O projeto Nexus Alimento-Água-Energia (A-E-E), liderado pela Embrapa Solos, com apoio do CNPq e em parceria com UFRRJ, USP São Carlos, Epamig e TNC, finalizado em 2022, avaliou o impacto de práticas rurais na segurança alimentar, hídrica e energética do município fluminense de Rio Claro, localizado no entorno do reservatório de Ribeirão das Lajes, importante fonte de água e energia para a Região Metropolitana do Rio de Janeiro. E os resultados comprovaram, por meio de indicadores desenvolvidos pela equipe, que paisagens rurais bem manejadas, a partir da adoção de práticas rurais conservacionistas, podem garantir segurança alimentar, hídrica e energética à sociedade.

O Brasil possui diversas tecnologias que se enquadram nessa categoria, tais como o sistema plantio direto (SPD) e os sistemas integrados, como o sistema agroflorestal e a integração lavoura-pecuária-floresta (ILPF). Inclusive, esses sistemas são contemplados no Plano de Adaptação e Baixa Emissão de Carbono na Agropecuária (ABC+), que é uma agenda estratégica nacional do governo brasileiro para o enfrentamento à mudança do clima no setor agropecuário. E esse ponto nos leva a uma outra característica relacionada ao nexus, que é a identificação dos principais atores e partes interessadas (stakeholders) conectados ao nexo em questão, dos setores público e privado, fundamentais para a identificação das sinergias e compensações entre os setores considerados e que podem facilitar ou dificultar a gestão institucional.
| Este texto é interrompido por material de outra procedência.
/-- An access outside the window, conflict cycles over the budget, or an uncorrected word that is read. DESIGN CHOICE: a firing over its budget makes none
of its accesses, those before the first cycle over it among them; R29 leaves the near tier after a failed command open (log entry 62). -/
def sramFault (d : Dev) (p : MeProg) (f : Firing) (reads : Bool) (ecc : Ecc) : Option FaultInfo :=
  let l := f.c.touches f.a
  match outside (64 * p.window) l with
  | some b => some (f.info Config.overflow 0x03 (unsignedOf 64 b) (64 * p.window) (some (unsignedOf 64 b)))
  | none =>
    if p.budget ≠ 0 && p.budget < conflictCycles l then some (f.info Config.overflow 0x04 (p.budget + 1) p.budget)
    else if !reads then none
    else match l.find? fun x => d.blk.nearBad.contains (f.near x.1 / 8) with
      | some x => some (f.info Config.eccUncorrected 0x2B (8 * (x.1.toNat / 8)) 0)
      | none => if ecc = .uncorrected then some (f.info Config.eccUncorrected 0x2B (8 * (f.a.toNat / 8)) 0) else none

/-- A corrected word that a firing reads is counted; an uncorrected one ends its command. -/
def Dev.countNear (d : Dev) (f : Firing) (reads : Bool) (ecc : Ecc) : Dev := if reads && ecc = .corrected then d.nearEcc (f.cl / 4) 1 0 else d

/-- Writes bytes to the SRAM; words written whole are good again. -/
def Dev.nearWrite (d : Dev) (at_ : Nat) (l : List Byte) : Dev :=
  { d with blk := { d.blk with
    near := Memory.write d.blk.near at_ l
    nearBad := d.blk.nearBad.filter fun w => 8 * w < at_ || at_ + l.length < 8 * w + 8 } }

/-- Bytes that a firing reads, word by word in order. -/
def Firing.bytes (d : Dev) (f : Firing) : List Byte := (f.c.touches f.a).flatMap fun x => Memory.read d.blk.near (f.near x.1) x.2

/-- The output tokens of an SRAM read. -/
def Firing.tokens (f : Firing) (l : List Byte) : List (Nat × BitVec 512) :=
  if f.c.sout then [(0, BitVec.ofNat 512 (bytesAt l 0 4))]
  else if f.c.tok2 then [(4, BitVec.ofNat 512 (bytesAt l 0 64)), (5, BitVec.ofNat 512 (bytesAt l 64 64))]
  else [(4 + f.c.out, BitVec.ofNat 512 (bytesAt l 0 64))]

/-- The context after the inputs of a firing of iteration `n` are taken and the firing is started. -/
def startFiring (x : Eng) (y : Ctx) (k n : Nat) (ins : List Nat) : Tab Token × Eng × Tab Nat :=
  let (toks, s) := (x.ctxSettling y).consume n ins
  let s := s.fire n
  (toks, { x with ctxs := Tab.put k { y with iters := s.iters } x.ctxs, queues := s.queues, outs := s.outs }, s.freed)

/-- The record of a dispense read (R147). -/
def dispRecord (i : Nat) (counts : List Nat) : List Byte :=
  (toBytes 4 i ++ ((digits i counts) ++ List.replicate (6 - counts.length) 0).flatMap fun x => toBytes 4 x) ++ List.replicate 36 0#8

/-- An access of a stream context. -/
def Firing.access (f : Firing) (write : Bool) : Access :=
  { die := f.cl / 4, asid := f.asid, func := f.func, write := write, engine := true, pubKey := some f.pubKey }

/-- The context of a firing as a requester of the tiers. -/
def Firing.who (f : Firing) : Requester := .stream f.cl f.ph f.me f.k

/-- Where a tier access goes: the home, or the shadow of its page (R29). -/
inductive Placed where
  | pa (p : Nat) (d : Dev)
  | refused (error : Nat)

/-- The page an access of a firing is made to: a spill with INPLACE reaches its home, others' writes and the reads of a page they shadow the shadow. -/
def Dev.placeAccess (e : Env) (d : Dev) (f : Firing) (va home : Nat) : Placed :=
  if sealedBase ≤ va || (f.c.role = 3 && f.c.inplace) then .pa home d
  else if f.c.role = 3 then
    match d.takeShadow e f.uid (f.cl / 4) f.asid (va / pageBytes) (home / pageBytes) false with
    | .busy => .refused Config.busy
    | .quota => .refused Config.quota
    | .page g d => .pa (g * pageBytes + va % pageBytes) d
  else match d.shadowOf f.uid f.asid (va / pageBytes) with
    | some s => .pa (s.page * pageBytes + va % pageBytes) d
    | none => .pa home d

/-- Freezes a context on a resolvable fault (R191). -/
def Dev.freezeCtx (d : Dev) (now cl ph me k lin va : Nat) (write : Bool) (r : ResKind) : Dev :=
  let (id, d) := d.resolution (cl / 4) r
  d.modCtx cl ph me k fun y => { y with lin := lin, walk := none, frozen := some { va := va, write := write, since := now, resolution := id } }

/-- A tier firing: its transfer is issued (R226), or the context waits for a walk, freezes, or ends its command. -/
def tierFire (e : Env) (d : Dev) (x : Eng) (p : MeProg) (f : Firing) (recent : Nat) (ecc : Ecc) (start : Eng → Eng × Tab Nat) : Dev :=
  let spill : Bool := f.c.role = 3
  let eng := 4 + f.me
  let fault (d : Dev) (i : FaultInfo) : Dev := d.engFault e f.cl f.ph eng i
  if f.va < 0 || 2 ^ 52 ≤ f.va then fault d (f.info Config.pageFault 0x24 (unsignedOf 64 f.va) 0 (some (unsignedOf 64 f.va)))
  else
    let va := f.va.toNat
    if dispWindow ≤ va then fault d (f.info Config.overflow 0x08 va 0 (some va))
    else match sramFault d p f spill ecc with
      | some i => fault (d.countNear f spill ecc) i
      | none =>
        match d.lookup e.fuse f.who f.uid (f.access spill) va with
        | none => (d.modCtx f.cl f.ph f.me f.k fun y => { y with lin := f.lin, walk := some (va, spill) }).askWalk e (some f.who) (f.access spill) va
        | some (.fault er r v l) => fault d (f.info er r v l (some va))
        | some (.resolve k) => d.freezeCtx e.now f.cl f.ph f.me f.k f.lin va spill k
        | some (.pa home) =>
          match (d.keepLast f.who f.uid (f.cl / 4) f.asid va).placeAccess e f va home with
          | .refused er => d.settle e [.fail f.uid er 16]
          | .pa pa d =>
            let port := e.fuse.arbiterOf pa
            let dl := d.streamD port x p f.k recent
            let (since, d) := d.enterPort e.now port f.cl f.ph f.me f.k dl
            let d := d.countNear f spill ecc
            let data := if spill then f.bytes d else []
            let (y, freed) := start x
            let t : Xfer := { lin := f.lin, va := va, pa := pa, sram := f.a.toNat, write := spill, port := port, deadline := dl, arrived := d.arbNow port, since := since, data := data }
            let y := { y with ctxs := Tab.put f.k { (Tab.get ({} : Ctx) f.k y.ctxs) with outst := (Tab.get ({} : Ctx) f.k y.ctxs).outst ++ [t], lin := f.lin + 1 } y.ctxs }
            (d.putEng f.cl f.ph eng x y freed).fired f.cl f.ph

/-- A dispense read (R147), or the first read at or past LIMIT, after which the context voids what is left (R148). -/
def dispFire (e : Env) (d : Dev) (x : Eng) (p : MeProg) (f : Firing) (k grid : Nat) (counts : List Nat) (start : Eng → Eng × Tab Nat) : Dev :=
  let v := d.disp f.cl k
  let eng := 4 + f.me
  if v.next.toNat < v.limit.toNat then
    let i := v.next.toNat
    let d := d.setDisp f.cl k { v with next := v.next + 1#32 }
    if grid ≤ i then d.engFault e f.cl f.ph eng { f.info Config.overflow 0x07 i grid with firing := some f.lin }
    else match sramFault d p f false .good with
      | some j => d.engFault e f.cl f.ph eng j
      | none =>
        let d := d.nearWrite (f.near f.a) (dispRecord i counts)
        let (y, freed) := start x
        (d.putEng f.cl f.ph eng x { y with fillBytes := y.fillBytes + 64 } freed).fired f.cl f.ph
  else
    let d := d.setDisp f.cl k { v with exhausted := true }
    let y : Ctx := Tab.get {} f.k x.ctxs
    let y := { y with voiding := true, iters := Tab.put f.n { (Tab.get ({} : Iter) f.n y.iters) with void := true } y.iters }
    d.putEng f.cl f.ph eng x { x with ctxs := Tab.put f.k y x.ctxs } []

/-- One firing, or one void, of a stream context. -/
def ctxFire (e : Env) (d : Dev) (cl ph me : Nat) (p : MeProg) (kc : Nat × CtxProg) (recent : Nat) (ecc : Ecc) : Dev :=
  let eng := 4 + me
  let x := d.eng cl ph eng
  let c := kc.2
  let y : Ctx := Tab.get {} kc.1 x.ctxs
  let u := p.ctxUnit c y
  match (d.core cl ph).span, ctxReady p x kc with
  | some (die, slot), some n =>
    let sp := d.span (64 * die + slot)
    if y.voiding then
      d.putEng cl ph eng x { x with ctxs := Tab.put kc.1 { y with iters := Tab.put n { (Tab.get ({} : Iter) n y.iters) with void := true } y.iters } x.ctxs } []
    else
      let j := (Tab.get ({} : Iter) n y.iters).fired
      let lin := n * u.firings + j
      let ds := digits lin y.counts
      let (toks, _, _) := startFiring x y kc.1 n (c.inputs j)
      let g := if c.gate = 2 then tokWord (inTok toks c.gq) 0 else 0
      let f : Firing := { cl := cl, ph := ph, me := me, k := kc.1, c := c, n := n, lin := lin, a := 4 * c.word ds g, va := c.tierVa sp.args ds g, ds := ds,
                          uid := sp.running.getD 0, asid := sp.asid, func := sp.func, pubKey := sp.pubKey }
      let start (x : Eng) : Eng × Tab Nat := let (_, x, freed) := startFiring x y kc.1 n (c.inputs j); (x, freed)
      match c.disp with
      | some k => dispFire e d x p f k u.limit y.counts start
      | none =>
        if c.tier then tierFire e d x p f recent ecc start
        else
          let reads : Bool := c.role = 0
          match sramFault d p f reads ecc with
          | some i =>
            let d := d.countNear f reads ecc
            (d.modEng cl ph eng fun x => { x with conflicts := x.conflicts + (if i.resource = 0x04 then p.budget + 1 else 0) }).engFault e cl ph eng i
          | none =>
            let d := d.countNear f reads ecc
            let (x', freed) := start x
            let x' := { x' with conflicts := x'.conflicts + conflictCycles (c.touches f.a) }
            if reads then
              let l := f.bytes d
              let epoch := (d.core cl ph).epoch
              let outs := (f.tokens l).foldl (fun o z => pushTok o z.1 (token .data n epoch z.2)) x'.outs
              (d.putEng cl ph eng x { x' with outs := outs, fillBytes := x'.fillBytes - l.length } freed).fired cl ph
            else
              let t := inTok toks (4 + c.vin)
              let d := ((c.touches f.a).zipIdx).foldl (fun d z => d.nearWrite (f.near z.1.1) (toBytes z.1.2 (tokWord t z.2))) d
              (d.putEng cl ph eng x x' freed).fired cl ph
  | _, _ => d

def execMeFiring (cl : ClusterId) (p : CoreId) (e : Fin 4) (ctx : Fin 8) (recent : Nat) (ecc : Ecc) (s : State) : Res :=
  onDev s fun v d =>
    let x := d.eng cl p (4 + e)
    if !(d.coreLive v cl p && x.fires) then d
    else match x.prog with
      | .me q =>
        if q.steer ≠ 0 then (if ctx.val = 0 then meSteer d cl p (4 + e) q else d)
        else match q.ctx? ctx with
          | some c => if genFree q x (ctx, c) then ctxFire v d cl p e q (ctx, c) recent ecc else d
          | none => d
      | _ => d

/-- A context has a firing, or a void, whose inputs are all there: it starts, or waits only for an output-buffer slot. -/
def ctxHeld (p : MeProg) (x : Eng) (kc : Nat × CtxProg) : Bool :=
  let y : Ctx := Tab.get {} kc.1 x.ctxs
  let u := p.ctxUnit kc.2 y
  let s := x.ctxSettling y
  if y.frozen.isSome || y.walk.isSome || !x.ctxRuns kc.2 then false
  else (u.window s.base).any fun n =>
    if y.voiding then !(s.iter n).void && !(s.iter n).complete else u.ready s (fun _ => []) n && pairAllows p x kc.1 kc.2 n

/-- An engine has a firing that starts or waits only for an output-buffer slot (R339). -/
def Eng.held (x : Eng) : Bool :=
  x.fires && match x.prog with
    | .unused => false
    | .ce p => ((p.unit x.limit).pick x.settling fun _ => []).isSome
    | .me p => if p.steer ≠ 0 then (p.steerUnit.pick x.settling fun _ => []).isSome else p.ctxs.any (ctxHeld p x)

/-! ### Keystones and handoffs (R60 to R63) -/

/-- An engine that holds keystones on all fed inputs, with every earlier token consumed, every write performed, and a slot of every output buffer free
(R47, R60). -/
def Dev.keystoneReady (d : Dev) (cl ph n : Nat) (x : Eng) : Bool :=
  let fed := d.fedInputs cl ph n
  x.prog ≠ .unused && x.st = stDraining && !x.keyOut
  && (if fed.isEmpty then x.keyIn else fed.all fun y => let q : JointQueue := Tab.get {} (queueKey y.1 y.2) x.queues; q.key && q.toks.isEmpty)
  && (x.ctxs.all fun y => y.2.outst.isEmpty) && (d.routedOuts cl ph n).all (roomFor x.outs)

/-- An engine forwards its keystone on every output with a route, or reports it where it is a sink. -/
def Dev.engKeystone (d : Dev) (cl ph n : Nat) : Dev :=
  let x := d.eng cl ph n
  let t : Token := token .keystone 0 (d.core cl ph).epoch 0#512
  d.setEng cl ph n { x with
    keyOut := true, keyIn := false
    queues := x.queues.map fun q : Nat × JointQueue => (q.1, { q.2 with key := false })
    outs := (d.routedOuts cl ph n).foldl (fun o k => pushTok o k t) x.outs }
Um exemplo relevante dessa articulação é a Conferência das Nações Unidas sobre as Mudanças Climáticas, cuja 30ª edição (COP30) reunirá líderes de todo o mundo em Belém (PA), em novembro deste ano.

Sobre a governança do nexus, o relatório da IPBES nos traz uma importante informação, apontando que a priorização de retornos financeiros de curto prazo, ignorando os custos globais para a natureza, que se refletem em impactos na biodiversidade, água, saúde e mudanças climáticas, incluindo a produção de alimentos, causa prejuízos na ordem de US$ 10-25 trilhões por ano.

Projeto Nexus Alimento-Água-Energia (A-E-E) é liderado pela Embrapa Solos (Foto: Divulgação)

Por isso, a mensagem-chave do nexus é a de que é necessário avaliar a integração entre os elementos considerados e identificar as sinergias e os trade-offs, o que dá a chance de maximizar os impactos positivos e minimizar os impactos negativos no sistema. Especificamente em relação à agricultura, essa abordagem oferece a oportunidade de transformar a paisagem rural por meio da adoção de práticas conservacionistas capazes de restaurar a qualidade das terras, aumentar a produtividade, diminuir os processos erosivos, otimizar o uso da água e a geração de energia e colaborar com o sequestro de carbono e com os processos de adaptação e mitigação das mudanças climáticas.